BJ_20070616_134107.jpg: This is a detail of a hip shot: I liked the blue, very original sun umbrella of the young lady in front.

BJ_20070616_131015.jpg: The refreshed roof paintings were phenomenal! Bright, clear colors, attention to the very detail, very well done! As an example here the right-hand staircase to the Buddhist Tenants Hall.

BJ_20070616_133130.jpg: A detail of the outside wall of the Buddhist Tempel at the very top of the Longevity Hill.

BJ_20070616_135230.jpg: Something I nearly missed, but well worth visiting: Harmonious Interest Garden.

Fragrant Hills Park (香山公园)

LP said there was a bus from Summer Palace to Fragrant Hills Park, but gave the wrong number. Anyway…after some searching in the mess in front of the Summer Palace’s entrance I found the right bus stop, and a minute later even the right side of the bus stop 😉 which even offered two different lines to the Fragrant Hills. I hopped on the next and ended up on a huge parking lot. All other people of the bus heading in all directions of the compass, leaving me more or less alone, no sign pointing to the park entrance. After checking two entrance-like streets, but finding only more parking lots (damn, these hills must be popular at times!) I asked 2 young ladies passing by, who even to their own fun had more problems pronouncing the name than me (Xiāng Shān Gōng Yuán…it isn’t that difficult…), but could tell me that I had to follow the street for another 500m up hill. Still no signs…but thanks to the young ladies I found it. The increasing density of shops of all kinds could have led me that way, too…

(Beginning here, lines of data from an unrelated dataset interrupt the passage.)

/-- The operation of a phase past `Startup` stays past it, and only the policy's adds to the history. -/
theorem operation_programmedThenBursts {s t : State} (hs : s.phase ≠ .startup) (h : Effect s.phase.operation s t)
    (hp : s.params.ok = true) (ha : s.ctrl.busAddress = s.params.chip) (hh : programmedThenBursts s) :
    t.phase ≠ .startup ∧ programmedThenBursts t := by
  have hkeep (hi : usesBus s.phase.operation = false) : programmedThenBursts t := by
    unfold programmedThenBursts
    rw [h.bus hi, h.params]
    exact hh
  cases hq : s.phase with
  | startup => exact absurd hq hs
  | policy =>
    rw [hq] at h
    cases h with
    | recorded _ _ _ _ hi => cases hi
    | loopPolicy => exact ⟨by simp, by simpa [programmedThenBursts] using policyEval_programmedThenBursts hp ha hh⟩
  | _ =>
    rw [hq] at h hkeep
    refine ⟨fun e => ?_, hkeep rfl⟩
    have hfollows := h.phase_follows (by rw [hq]; exact admittedIn_operation _)
    rw [e, hq] at hfollows
    simp [Phase.follows] at hfollows

/-- Settles O53: a tick leaves the history, `STARTUP` writes its beginning, the policy's step adds bursts of its shape, and no
other operation of the main loop uses the bus. -/
theorem ownHistoryIsProgrammingThenBursts : Obligations.OwnHistoryIsProgrammingThenBursts := by
  intro s t hinv hun hown ht
  refine ⟨step_undisturbed hun ht, ?_⟩
  obtain ⟨ms, o, he | he⟩ := undisturbed_step hun ht
  · unfold State.ownHistory
    rw [he.phase rfl, he.bus rfl, he.ctrl ⟨nofun, nofun⟩, he.params]
    exact hown
  · by_cases hs : s.phase = .startup
    · obtain ⟨hbus, hn⟩ := ownHistory_of_startup hown hs
      have hstartup : s.phase.operation = .startup := by rw [hs]; rfl
      rw [hstartup] at he
      exact startup_ownHistory he hs hbus hn
    · exact .inr (operation_programmedThenBursts (s := { s with schedule := ms, oracle := o }) hs he hinv.params hinv.address
        (ownHistory_of_running hown hs))

end Sys2Proof.Machine

/-! ### Configuration and the timer's compare value (R8, R52, R202, R203, R205) -/

namespace Sys2Proof.Machine

theorem ite_some_eq_none {α : Type} {c : Prop} [Decidable c] {a : α} {o : Option α} :
    (if c then some a else o) = none ↔ ¬ c ∧ o = none := by
  split <;> simp [*]

/-- R205: the compare value is a natural number `k` that fits its register. -/
theorem compareValue_iff (p : Params) :
    p.compareValueIsNatural = true ∧ p.timerCompareValue < 2 ^ p.timerWidth ↔
      ∃ k, p.fCpu = 64000 * (k + 1) ∧ k < 2 ^ p.timerWidth := by
  simp only [Params.compareValueIsNatural, Params.timerCompareValue, Config.cycleUs, Config.timerDiv, Bool.and_eq_true,
    beq_iff_eq, decide_eq_true_eq]
  constructor
  · rintro ⟨⟨hmod, hpos⟩, hfits⟩
    exact ⟨_, by omega, hfits⟩
  · rintro ⟨k, hk, hfits⟩
    have hvalue : p.fCpu * 1000 / (64 * 1000000) - 1 = k := by omega
    exact ⟨by omega, hvalue ▸ hfits⟩

theorem inChannelWindow_iff (p : Params) (r : Nat) :
    p.inChannelWindow r = true ↔ p.channelBase ≤ r ∧ r ≤ p.channelBase + 63 := by
  simp only [Params.inChannelWindow, Config.stride, Config.nWired, Bool.and_eq_true, decide_eq_true_eq]
  omega

/-- The constraints of R8 and R205, one for each refusal of `violation`. -/
theorem ok_iff (p : Params) : p.ok = true ↔
    p.chipAddr ≤ 127 ∧ p.modeReg ≤ 255 ∧ p.prescaleReg ≤ 255 ∧ p.prescaleReg ≠ p.modeReg ∧ p.channelBase + 63 ≤ 255 ∧
    ¬ (p.channelBase ≤ p.modeReg ∧ p.modeReg ≤ p.channelBase + 63) ∧
    ¬ (p.channelBase ≤ p.prescaleReg ∧ p.prescaleReg ≤ p.channelBase + 63) ∧
    ∃ k, p.fCpu = 64000 * (k + 1) ∧ k < 2 ^ p.timerWidth := by
  rw [← compareValue_iff]
  simp only [Params.ok, Params.violation, Option.isNone_iff_eq_none, ite_some_eq_none, inChannelWindow_iff, Config.stride,
    Config.nWired, Bool.not_eq_false, not_or, Nat.not_lt, Nat.not_le, and_true, and_assoc, ne_eq]
  rfl

theorem violation_of_not_ok {p : Params} (h : p.ok = false) : ∃ name, p.violation = some name := by
  cases hv : p.violation with
  | none => simp [Params.ok, hv] at h
  | some name => exact ⟨name, rfl⟩

theorem configure_admitted {p : Params} (h : p.ok = true) : State.configure p = State.ofParams p := by
  rw [State.configure, Option.isNone_iff_eq_none.1 h]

BJ_20070616_150735.jpg: It is a forest park along some hill sides, with a few man-made elements, especially scattered along its foot, but also scattered along a main axis leading up to the highest peak of the park. You can spend there as much time as you like…it’s huge!

BJ_20070616_153105.jpg: Well…3pm already by the time I arrived there. Damn…that was late. Haven’t made use of a chairlift for some time, had I…? 😉 So forget about walking up hill, which here definitely is possible. I would do a lot more walking tomorrow anyway. I paid the extraordinary 50 RMB (weekend price for single trip) and was lifted by cable car to the hills top. Even this way it was a good 15 minutes way! From the top you had a fantastic view around. But the haze did confuse my camera: All picture from there have too light colors. This here supposingly shows a pavillion in the far back, reached by a stone way on the hills shoulder.

BJ_20070616_153432.jpg: Here you can make out the many walking ways with which the forest park is lined (at least in the picture’s big version, click on it).

BJ_20070616_153754.jpg: I walked down, though, on ways which look like this. Many people were still going up hill. Of all kinds: Families, groups of young people, a few old men, sporty people who obviously took it as an exercise; footwear raising from high heals via sneakers and sport shoes to hiking boots. I most admired the old women collecting the empty plastic water bottles (can be returned somewhere for recycling, which adds to the ladies’ living), who also walked up and down the stairs in pursuit of their business; and all smiles if you empty a bottle for them and hand it over.

BJ_20070616_155146.jpg: In the distance a pavillon on a steep hill.

BJ_20070616_161954.jpg: Already very much down again I catched this boy while playing with the water in the sun’s light.

In the end I was down 1,5 hours after entering the park…hm…quite fast. I walked around a bit to see the other sights. But I was too silly (and too tired) to find the supposingly nice Azure Clouds Temple, and was only longing for a coffee…on the taxi ride in the morning to the Summer Palace I had seen a Starbucks. And I was even up to accept the fact that the store was located in a Microsoft building 😉

Didn’t want to figure out now from where the return busses start, and anyway I would have to walk these 1000m down-hill just to reach a potential area of bus stops. So I just took one of the cabs waiting at the entrance. The driver was one of the big-humming-bear type, whose Chinese was so unintelligible, that his attempt of a conversation ended after ‘I am German, no I don’t study and don’t work, I am on travel’. I dozed off several times anyway until reaching the caffeine infusion station.

Today’s Lesson: Proper time management helps spending time at the right places.